__WHAT IS EXPECTED__.
Only some lines are wanted. Transcribe, exactly, the lines below from the line with "let down := (s.channelDies" up to and including the line with "1 then none".
========================================================================
/-- Whether a word must not send its beats yet: the data of a DOUT run or the sink of a READ run is not ready (R378), a change of IFACE_SEL waits for LOCKED (R227), a training step has not ended (R229), and a
transaction does not open while another context holds the bus, while a moon bank is PENDING (R256), or, if it transfers data, while
another program's data-in holds the CE (R238). -/
def State.beatsHeld (s : State) (c : Ctx) (w : Nat) (env : UcodeEnv) : Bool :=
  let ch := s.chan c.channel
  let other := ch.busOwner.any fun x => x != (if c.housekeeping then 16 else c.ctx)
  let pending := tbit (s.objN Obj.MB_CTRL 0 c.channel) 0 && !ch.shadowLate
  let data := [10, 14, 15].contains c.kind && (s.ctxOp c).any s.ceTaken
  let run := uwBkind w == 3 || uwBkind w == 4
  (uwBkind w != 0 || uwOpens w) && ((run && !env.dataReady) || (ch.lockWait && !env.locked) || (ch.training && !env.trainDone)
    || (uwOpens w && (other || pending || data)))

/-- What the PHY shows in the cycle of a word (R222, R227, R229): RB_N of the context's CE; LOCKED, where a change of IFACE_SEL waits for it;
eye-result words and the end of a training step in progress. -/
def State.phyIn (s : State) (c : Ctx) (env : UcodeEnv) : State :=
  s.updChan c.channel fun x =>
    let ce := c.ctx / 2
    let others := x.rbN.filter fun k => k != ce
    let rb := if c.housekeeping then x.rbN else if env.rbHigh then ce :: others else others
    let x1 : Chan := { x with rbN := rb, trainReq := false, trainAck := x.training && (env.trainDone || !env.eyes.isEmpty) }
    let x2 : Chan := if x1.lockWait && env.locked then { x1 with lockWait := false, phy := x1.phy / 2 * 2 + 1 } else x1
    let x3 : Chan := if x2.training && 3 ≤ x2.trainMode then { x2 with eyes := x2.eyes ++ env.eyes } else x2
    if x3.training && env.trainDone then
      { x3 with training := false, dqInValid := false, phy := if x3.trainMode = 1 then x3.phy ||| 4 else x3.phy }
    else x3

/-- What a word's beats mean for its operation (R54, R239, R241, R243, R381): the codeword of a data-out has been transferred; a program's
data-in has begun, late when its slot's tick is over; the first transaction of a suspend or resume routine fixes the time of its
confirm; a status read of an array operation is judged. -/
def State.opBeats (s : State) (c : Ctx) (w : Nat) (bs : List Byte) : State :=
  match s.ctxOp c with
  | none => s
  | some o =>
    let b := uwBkind w
    if b = 4 && uwRsink w = 0 then match o.focus.bind s.job? with
      | some j => s.dataCame o j bs
      | none => s
    else if b = 3 && uwBsrc w = 3 && !o.dataIn then
      let s1 := s.updOp o.id fun x => { x with dataIn := true }
      if o.cls == 0 && o.kind.unit then s1.updDie o.die fun i => { i with slotLate := !(s.inOwnTick o) } else s1
    else if (c.kind = 17 || c.kind = 19) && !o.sent then
      s.updOp o.id fun x => { x with suspendedAt := if b = 1 || b = 2 then s.now else x.suspendedAt, sent := uwCeop w == 2 }
    else if (c.kind = 18 || c.kind = 20) && !o.sent then
      s.updOp o.id fun x => { x with resumedAt := if b = 1 || b = 2 then s.now else x.resumedAt, sent := uwCeop w == 2 }
    else if b = 4 && uwRsink w = 1 && [9, 11, 12, 14, 15, 16].contains c.kind && o.confirmed then
      s.statusRead o ((bs.getLast?.map fun x => x.toNat).getD 0)
    else s

/-- Steps 2 to 5 of R387 for a word whose WAIT holds. -/
def State.runWord (s : State) (c : Ctx) (img : List Byte) (w : Nat) (env : UcodeEnv) : State :=
  let ch := c.channel
  let opens := uwOpens w
  let train := uwBkind w == 6
  let ces := if uwCeop w = 3 then List.range 8 else [c.ctx / 2]
  let beats := s.wordBeats c w img
  let s1 := s.updChan ch fun x =>
    { x with ce := if opens then ces else x.ce
             busOwner := if opens then some (if c.housekeeping then 16 else c.ctx) else x.busOwner
             beats := if beats.isEmpty then x.beats else beats
             trimLoad := x.trimLoad && beats.isEmpty
             trainReq := train, training := train || x.training
             trainMode := if train then bits (uwImm w) 0 3 else x.trainMode
             eyes := if train then [] else x.eyes
             phy := if train && bits (uwImm w) 0 3 = 1 then x.phy &&& 11 else x.phy
             dqIn := if uwBkind w = 4 then env.readBytes else x.dqIn
             dqInValid := if uwBkind w = 4 then !env.readBytes.isEmpty else x.dqInValid }
  let s2 := if uwCeop w = 2 then s1.updChan ch fun x => { x with ce := [], busOwner := if c.housekeeping then x.busOwner else none } else s1
  let n := if uwBcnt w = 0 then s.ctxStored c else uwBcnt w
  let c1 := { c with txOpen := if opens then true else if uwCeop w = 2 then false else c.txOpen }
  let bs := padTo n env.readBytes
  let s3 := (s2.setCtx c1).opBeats c1 w bs
  let c2 := ((s3.agop (c1.takeRead w bs) (uwAgop w)).compute w)
  if (s3.ctxAt c.seq c.ctx) != some c1 then s3
  else if uwEff w != 0 && 8 ≤ c2.stage.length then s3.ucodeFault c2 4
  else
    let c3 := if uwEff w = 0 then c2 else { c2 with stage := c2.stage ++ [uwEff w] }
    let r := if uwCommit w then s3.commit c3 else (s3, c3)
    r.1.nextWord r.2 img w

/-- A YIELD word (R387 to R391): COMMIT first; then, at a yield point, a suspend, a quiesce, or what ranks higher takes the sequencer; else it waits or goes on. With a staged effect or an open transaction it is no yield point, which is reported. -/
def State.yieldWord (s : State) (c : Ctx) (img : List Byte) (w : Nat) (env : UcodeEnv) : State :=
  let r := if uwCommit w then s.commit c else (s, c)
  let a := r.1
  let c1 := r.2
  if !c1.stage.isEmpty || c1.txOpen then
    let b := if c.wordAt.isNone then a.noteFault c1 5 else a
    if b.waitHolds c1 img w env then (b.agop c1 (uwAgop w)) |> fun c2 => b.nextWord c2 img w
    else b.setCtx { c1 with run := 1, wordAt := c.wordAt.or (some a.now) }
  else
    let c1 := { c1 with wordAt := c.wordAt.or (some a.now), runAt := a.now }
    match a.suspendAt c1 w with
    | some o =>
      let k := if o.kind.erases then 19 else 17
      (a.issueSuspend o).setCtx
        { seq := c1.seq, ctx := c1.ctx, run := 1, kind := k, pc := a.dispatchAddr o.die k, plane := c1.plane, page := c1.page
          args := c1.args, token := some (c1.save (uwRpt w)), op := some o.id, cws := c1.cws, runAt := a.now }
    | none =>
      if (a.parkAddr c1 (uwRpt w)).isSome then a.setCtx { c1 with run := 5, rpt := uwRpt w, parkedAt := a.now, wordAt := none }
      else if a.outranked c1 then a.setCtx { c1 with run := 2, wordAt := none }
      else if a.waitHolds c1 img w env then a.nextWord (a.agop c1 (uwAgop w)) img w
      else a.setCtx { c1 with run := 3 }

/-- Whether a context may execute a word now: it runs, or it is ready or waits at a yield point and its sequencer is free (R376). -/
def State.mayRun (s : State) (c : Ctx) : Bool :=
  c.run == 1 || ((c.run == 2 || c.run == 3) && !(s.ctxs.any fun x => x.seq == c.seq && x.run == 1))

/-- MICROWORD. -/
def execMicroword (dt : Nat) (seq ctx : Nat) (env : UcodeEnv) (s : State) : Host.Outcome State Fault Refusal :=
  s.functional dt fun s => s.onMedia fun s =>
    match s.ctxAt seq ctx with
    | none => s
    | some c0 =>
      let img := s.activeImage c0.cluster
      let w := imgWord img c0.pc
      let c := if uwYield w then c0 else { c0 with wordAt := c0.wordAt.or (some s.now) }
      let a := s.phyIn c env
      if !(s.mayRun c) then s
      else if !(imgIsCode img c.pc) || uwReserved w || (uwCeop w == 3 && !c.housekeeping) then (a.ucodeFault c 1).progress
      else if uwYield w then (a.yieldWord c img w env).progress
      else if a.waitHolds c img w env && !(s.beatsHeld c w env) then (a.runWord c img w env).progress
      else a.setCtx { c with run := 1 }

/-- UCODE_WATCHDOG (R392): a running context has gone UCODE_WATCHDOG core cycles, at most 1.2 of them a nanosecond (R18), without a yield
point or its end. -/
def execUcodeWatchdog (dt : Nat) (seq ctx : Nat) (s : State) : Host.Outcome State Fault Refusal :=
  s.functional dt fun s => s.onMedia fun s =>
    match s.ctxAt seq ctx with
    | some c => if c.run == 1 && c.runAt + ceilDiv (5 * s.objN Obj.UCODE_WATCHDOG) 6 ≤ s.now then (s.ucodeFault c 7).progress else s
    | none => s

/-! ### Dispatch (R375 to R377, R393) -/

/-- A start takes place. -/
def State.takeStart (s : State) (x : Start) : State :=
  match x with
  | .routine o => s.takeRoutine o.id
  | .resume o => s.startResume o
  | .fresh o => (s.noteTurn o).startOp o
  | .ready c => s.setCtx { c with run := 1, wordAt := none, runAt := s.now }

/-- The channel-scope routine a channel waits for: RESET_ALL while it is enumerated, once the operations started there have ended,
DPD_ENTER at the end of PARK entry, DPD_EXIT where its dies lie powered down and are wanted (R33, R230, R375). -/
def State.channelRoutine (s : State) (ch : Nat) (last : Option Nat) : Option Nat :=
  let down := (s.channelDies ch).any fun d => !(s.die d).powered
  let wanted := s.ops.any fun o => dieChannel o.die == ch
  let quiet := s.modes.pending.isSome && s.parkQuiet
  if (s.chan ch).st == 1 then
    (if last == some 1 || s.ops.any fun o => dieChannel o.die == ch && o.started then none else some 1)
  else if (s.chan ch).st != 3 then none
  else if s.modes.parkEntry && quiet && !down && !wanted then some 26
  else if down && (s.prot.pfail || (s.modes.current != .park && (!s.modes.parkEntry || wanted))) then some 27
  else none

/-- The next channel-scope routine of a housekeeping sequencer starts, on a channel whose bus is at a quiet point (R377); a DPD_ENTER that
faulted is not run again in the same PARK entry (R392); the broadcast reset of enumeration runs with IFACE_SEL at SDR (R227, R231). -/
def State.housekeep (s : State) (h : Nat) : State :=
  let busy := s.ctxs.any fun c => c.seq == 64 + h && c.run == 1
  let next := (List.range 16).findSome? fun k =>
    let ch := 4 * k + h
    let old := s.ctxAt (64 + h) k
    if s.build.channels ≤ ch || (old.any fun c => c.run != 0) || (s.chan ch).busOwner.isSome
        || (mapGetD s.clusters (ch / 8) {}).quiescing && (s.chan ch).st != 1 then none
    else if old.any fun c => c.kind == 26 && c.parkedAt == s.modes.changeCount + 1 && (s.chan ch).st == 3 && !((s.channelDies ch).any fun d => !(s.die d).powered) then none
    else (s.channelRoutine ch (old.map fun c => c.kind)).map fun kind => (k, ch, kind)
  match next with
  | some (k, ch, kind) =>
    if busy then s
    else
      let c : Ctx := { seq := 64 + h, ctx := k, run := 1, kind, runAt := s.now }
      let img := s.activeImage (ch / 8)
      let sdr (x : Chan) : Chan := if kind = 1 then { x with iface := 0, rate := 0, lockWait := x.iface != 0 } else x
      (s.updChan ch fun x => { sdr x with busOwner := some 16 }).setCtx { c with pc := profDispatch img (s.ctxRegion c img) kind }
  | none => s

/-- A housekeeping sequencer that is about to power dies down waits for step 3 of PARK entry, which is taken first (R33). -/
def State.parkStep (s : State) (seq : Nat) : State :=
  if 64 ≤ seq && seq < 68 && (List.range 16).any (fun k => s.channelRoutine (4 * k + (seq - 64)) none == some 26) then s.parkFlush else s

/-- DIE_OP_DISPATCH: a free sequencer starts what ranks first (R376). -/
def execDieOpDispatch (dt : Nat) (seq : Nat) (s : State) : Host.Outcome State Fault Refusal :=
  s.functional dt fun s => (s.parkStep seq).onMedia fun s =>
    if 64 ≤ seq then (if seq < 68 then s.housekeep (seq - 64) else s)
    else if (s.ctxs.any fun c => c.seq == seq && c.run == 1) || !([1, 3].contains (s.chan seq).st) || (s.chan seq).busOwner == some 16 then s
    else match minBy (fun x => x.1) (s.starts seq) with
      | some x => (s.takeStart x.2).progress
      | none => s

/-! ### The swap (R402) -/

/-- Whether every context of a cluster has quiesced, no channel of it enumerating, no operation of it suspended (R401, R403). -/
def State.quiesced (s : State) (k : Nat) : Bool :=
  (s.ctxs.all fun c => c.cluster != k || c.run == 0 || c.run == 5)
    && (List.range 8).all fun i => !([1, 2].contains (s.chan (8 * k + i)).st)

/-- A parked context goes on at its RESUME address; its operation's limit grows by the time parked (R401, R402). -/
def State.unpark (s : State) (c : Ctx) (pc : Nat) : State :=
  let s1 := s.setCtx { c with pc, run := 2, wordAt := none }
  match s1.ctxOp c with
  | some o => s1.updOp o.id fun x => { x with suspendedNs := x.suspendedNs + (s.now - c.parkedAt) }
  | none => s1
========================================================================
__EXPECTED ANSWER__.
  let down := (s.channelDies ch).any fun d => !(s.die d).powered
  let wanted := s.ops.any fun o => dieChannel o.die == ch
  let quiet := s.modes.pending.isSome && s.parkQuiet
  if (s.chan ch).st == 1 then
    (if last == some 1 || s.ops.any fun o => dieChannel o.die == ch && o.started then none else some 1)
  else if (s.chan ch).st != 3 then none
  else if s.modes.parkEntry && quiet && !down && !wanted then some 26
  else if down && (s.prot.pfail || (s.modes.current != .park && (!s.modes.parkEntry || wanted))) then some 27
  else none

/-- The next channel-scope routine of a housekeeping sequencer starts, on a channel whose bus is at a quiet point (R377); a DPD_ENTER that
faulted is not run again in the same PARK entry (R392); the broadcast reset of enumeration runs with IFACE_SEL at SDR (R227, R231). -/
def State.housekeep (s : State) (h : Nat) : State :=
  let busy := s.ctxs.any fun c => c.seq == 64 + h && c.run == 1
  let next := (List.range 16).findSome? fun k =>
    let ch := 4 * k + h
    let old := s.ctxAt (64 + h) k
    if s.build.channels ≤ ch || (old.any fun c => c.run != 0) || (s.chan ch).busOwner.isSome
        || (mapGetD s.clusters (ch / 8) {}).quiescing && (s.chan ch).st != 1 then none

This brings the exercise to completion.